## Material for this exercise:
/-! ## Shapes of the S slot (R126 to R161) -/

/-- An S operation with an S destination and two sources. -/
def SOp.s2 (o : SOp) (a b : SrcKind) (ok : Bool) : Shape := ⟨[(a, o.a), (b, o.b)], .s, o.dst, [], ok⟩
/-- An S operation with an S destination and srcA. -/
def SOp.s1 (o : SOp) (a : SrcKind) (ok : Bool) : Shape := ⟨[(a, o.a)], .s, o.dst, [], ok⟩
/-- An S operation with an S destination and no source. -/
def SOp.s0 (o : SOp) (ok : Bool) : Shape := ⟨[], .s, o.dst, [], ok⟩
/-- An S operation with a P destination. -/
def SOp.p (o : SOp) (srcs : List (SrcKind × Src)) (ok : Bool) : Shape := ⟨srcs, .p, o.dst, [], ok⟩
/-- An S operation without destination. -/
def SOp.n (o : SOp) (a b : Option SrcKind) (ok : Bool) : Shape :=
  ⟨(match a with | some k => [(k, o.a)] | none => []) ++ (match b with | some k => [(k, o.b)] | none => []), .none,
   Dst.unused, [], ok⟩

/-- Whether imm27 [3:0] is a floating type of R133. -/
def SOp.fpType (o : SOp) : Bool := 8 ≤ o.sub 0 4 && o.sub 0 4 ≤ 10

/-- The sub-fields of a scalar floating-point operation that rounds (R133). -/
def SOp.fpOk (o : SOp) : Bool := o.fpType && o.sub 4 3 ≠ 7 && o.below 8

/-- The sub-fields of `evarm` (R160). -/
def SOp.armOk (o : SOp) : Bool :=
  match o.sub 0 2 with
  | 0 => o.sub 18 9 == 0
  | 1 => o.sub 20 7 == 0
  | 2 => o.sub 18 9 == 0
  | _ => o.sub 2 25 == 0

/-! ## Shapes of the V slots (R168) -/

/-- Whether a V source is `idx` or `one`, which no 8-bit floating type takes (R92). -/
def Src.countsElements : Src → Bool
  | .special c => c == 3#6 || c == 4#6
  | _ => false

/-- A source of the V file that is `idx` or `one`, read in a type that takes neither (R92). -/
def Src.uncounted (t : ElTy) (k : SrcKind) (x : Src) : Bool := t.isQ && (k == .vval || k == .vreg) && x.countsElements

/-- A V operation by the columns of R168: class, destination, sources, the test of imm7, and whether it rounds. Its V sources are
read in a type (R92). -/
def VOp.formIn (ct : CoreType) (o : VOp) (t : ElTy) (cls : TyClass) (d : DstKind) (srcs : List (SrcKind × Src)) (sub rs : Bool) :
    Shape :=
  ⟨srcs, d, o.dst, [],
   cls.has o.ty && sub && (if rs then o.rnd != 7#3 else o.rnd == 0#3 && !o.sat) && o.spanOk ct
     && !(srcs.any fun e => e.2.uncounted t e.1)⟩

/-- A V operation whose sources are read in its type. -/
def VOp.form (ct : CoreType) (o : VOp) (cls : TyClass) (d : DstKind) (srcs : List (SrcKind × Src)) (sub rs : Bool) :
    Shape := VOp.formIn ct o o.ty cls d srcs sub rs

/-- The V registers that a source of kind V4 stands for, and the further ones of a V4 destination. -/
def fourFrom (n : Nat) : List Nat := [n, n + 1, n + 2, n + 3]

/-! ## Shapes of the L and W slots (R196 to R219) -/

/-- The types of the integer atomics (R211). -/
def ElTy.isAtomicInt : ElTy → Bool
  | .i32 | .n32 | .i64 | .n64 => true
  | _ => false

/-- The types of a per-element access on a core type (R197). -/
def ElTy.perElementOk (ct : CoreType) (t : ElTy) : Bool :=
  match ct with
  | .shader => t.bytes ≠ 8
  | _ => t.bytes == 4 || t.bytes == 8

/-- An L operation. -/
def LOp.form (o : LOp) (index : SrcKind) (d : DstKind) (more : List Nat) (ok : Bool) : Shape :=
  ⟨[(.sreg, o.base), (index, o.index)], d, ⟨o.nw, false, o.reg⟩, more, ok⟩

/-- Whether an order is relaxed or acquire, and whether relaxed or release (R201). -/
def MemOrder.loads (m : MemOrder) : Bool := m == .rlx || m == .acq
def MemOrder.stores (m : MemOrder) : Bool := m == .rlx || m == .rel

/-- An atomic (R201, R210, R211): its V form names V[d], which it reads whatever NW is, and `amcas` the register after d too. -/
def LOp.atomic (ct : CoreType) (o : LOp) (tyOk : Bool) (pair : Bool) : Shape :=
  o.form (if o.vfile then .vreg else .sreg) (if o.vfile then .v else .s)
    (if o.vfile then (if pair then [o.reg.toNat, o.reg.toNat + 1] else [o.reg.toNat]) else [])
    (tyOk && !(pair && o.reg == 63#6) && (!o.nw || o.order.stores)
      && (!o.vfile || (widthOk ct o.width && o.ty.perElementOk ct)))

/-- A W operation: its V data are read in its type (R92). -/
def WOp.form (o : WOp) (index data : SrcKind) (ok : Bool) : Shape :=
  ⟨[(.sreg, o.base), (index, o.index), (data, o.data)], .none, Dst.unused, [], ok && !o.data.uncounted o.ty data⟩

/-! ## Shapes of the M slot (R104, R236 to R254) -/

/-- Whether a pair of M formats is legal (R104). -/
def fmtPairOk (a b : BitVec 4) : Bool :=
  1 ≤ a.toNat && a.toNat ≤ 5 && (a == b || (a == 1#4 && b == 2#4) || (a == 2#4 && b == 1#4))

/-- The legality of `mma` that its word alone decides (R104, R236). -/
def MOp.mmaOk (o : MOp) : Bool :=
  fmtPairOk o.fmtA o.fmtB && !(o.p7 && o.cls)
    && (!o.scl || (!(o.fmtA == 3#4 || o.fmtA == 4#4) && o.asel.toNat + 3 ≤ 63))

/-- The legality of `mmas` that its word alone decides (R104, R236, R247). -/
def MOp.mmasOk (o : MOp) : Bool :=
  fmtPairOk o.fmtA o.fmtB && !(o.fmtA == 3#4 || o.fmtA == 4#4) && !(o.p7 && o.cls) && !o.q
    && (!o.scl || o.asel.toNat + 11 ≤ 63) && fld o.low 0 2 ≠ 3

/-- The three register bases of `wvmac`: C, A and B (R253). -/
def MOp.vc (o : MOp) : Nat := fld o.low 0 6
def MOp.va (o : MOp) : Nat := fld o.low 6 6
def MOp.vb (o : MOp) : Nat := fld o.low 12 6

/-- The V registers that `wvmac` names (R253). -/
def MOp.wvRegs (o : MOp) : List Nat :=
  (List.range 8).map (o.vc + ·) ++ (List.range 8).map (o.va + ·) ++ [o.vb, o.vb + 1]

/-! ## Shapes of the C slot (R258 to R272, R309 to R315) -/

/-- The fields that every command shares (R105, R259, R260). -/
def COp.commonOk (ct : CoreType) (o : COp) : Bool :=
  (o.qos.toNat < 8 || o.qos == 0xF#4) &&
  (match ct with
   | .tile => true
   | .shader => !o.ulic && o.queue.toNat < 4 && o.token.toNat < 32
   | .super => !o.ulic)

/-- Bits [lo + n - 1 : lo] of a C word's op-specific field, as a number. -/
def COp.sub (o : COp) (lo n : Nat) : Nat := fld o.low lo n

/-- Whether no op-specific bit from bit n upwards is set. -/
def COp.below (o : COp) (n : Nat) : Bool := o.low.toNat < 2 ^ n

/-- Whether a space code is allowed on a core type (R272). -/
def spaceOk (ct : CoreType) (sp : Nat) : Bool :=
  match sp with
  | 0 => true
  | 1 | 2 | 3 | 5 => ct == .tile
  | 4 => ct == .shader
  | _ => false

/-- A command, with the tests of its flags and its op-specific field. -/
def COp.form (ct : CoreType) (o : COp) (flags sub : Bool) : Shape := Shape.plain (o.commonOk ct && flags && sub)

/-! ## Shapes of the Y slot (R220, R221) -/

/-- A Y operation, with the tests of its scope, order, id and imm12. -/
def YOp.form (scope order id imm : Bool) : Shape := Shape.plain (scope && order && id && imm)

/-- The barrier fields (R221); n is not read by a wait. -/
def YOp.barOk (ct : CoreType) (o : YOp) (wait : Bool) : Bool :=
  (o.order == .rlx || o.order == .ar) && o.id.toNat < 16 &&
  (match ct with
   | .shader => o.scope == 2#3 && (wait || o.imm.toNat ≤ 32)
   | .tile => (o.scope == 3#3 || o.scope == 4#3) && (wait || fld o.imm 8 4 == 0)
   | .super => false)

/-- A shape with a further test. -/
def Shape.on (h : Shape) (ok : Bool) : Shape := { h with ok := h.ok && ok }

/-- A shape with further V registers. -/
def Shape.with (h : Shape) (l : List Nat) : Shape := { h with vregs := l }

/-- The registers that a source of kind V4 stands for (R163). -/
def Src.four : Src → List Nat
  | .reg r => fourFrom r.toNat
  | _ => []

/-- The spaces of the typed-buffer forms on a core type (R103). -/
def typedOk (ct : CoreType) (space : Nat) : Bool :=
  match ct with
  | .tile => space ≠ 3
  | .shader => space == 3
  | .super => false

/-- The types of the exclusive pairs on a core type (R216). -/
def exclusiveTy (ct : CoreType) (t : ElTy) : Bool :=
  match ct with
  | .shader => t == .i32 || t == .n32
  | _ => t.isAtomicInt

/-- The sub-fields of `vcvt`: a source type, and a part below the ratio of the sizes (R176). -/
def VOp.cvtOk (o : VOp) : Bool :=
  match ElTy.ofCode (o.imm.extractLsb' 0 4) with
  | none => false
  | some st => o.sub 4 3 < max st.bytes o.ty.bytes / min st.bytes o.ty.bytes

/-- The source type of `vcvt` (R176). -/
def VOp.cvtFrom (o : VOp) : ElTy := (ElTy.ofCode (o.imm.extractLsb' 0 4)).getD .f32

/-- The selector of `vlane` on a core type (R194). -/
def VOp.laneOk (ct : CoreType) (o : VOp) : Bool :=
  (o.sub 0 4 == 8 || (o.sub 0 4 ≤ 5 && ct != .super)) && (ct != .shader || o.ty == .i32 || o.ty == .n32)

/-- The op-specific field of `coll` (R284). -/
def COp.collOk (o : COp) : Bool :=
  o.sub 0 4 ≤ 4 && o.sub 8 2 ≠ 3 && o.below 10 &&
    (if o.sub 0 4 ≤ 1 then [4, 8, 9, 10].contains (o.sub 4 4) else decide (o.sub 4 4 ≤ 12))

## Task objective:
Filter the entries and keep only the lines holding "takes".

## Reply to the task:
/-- Whether a V source is `idx` or `one`, which no 8-bit floating type takes (R92). -/
/-- A source of the V file that is `idx` or `one`, read in a type that takes neither (R92). -/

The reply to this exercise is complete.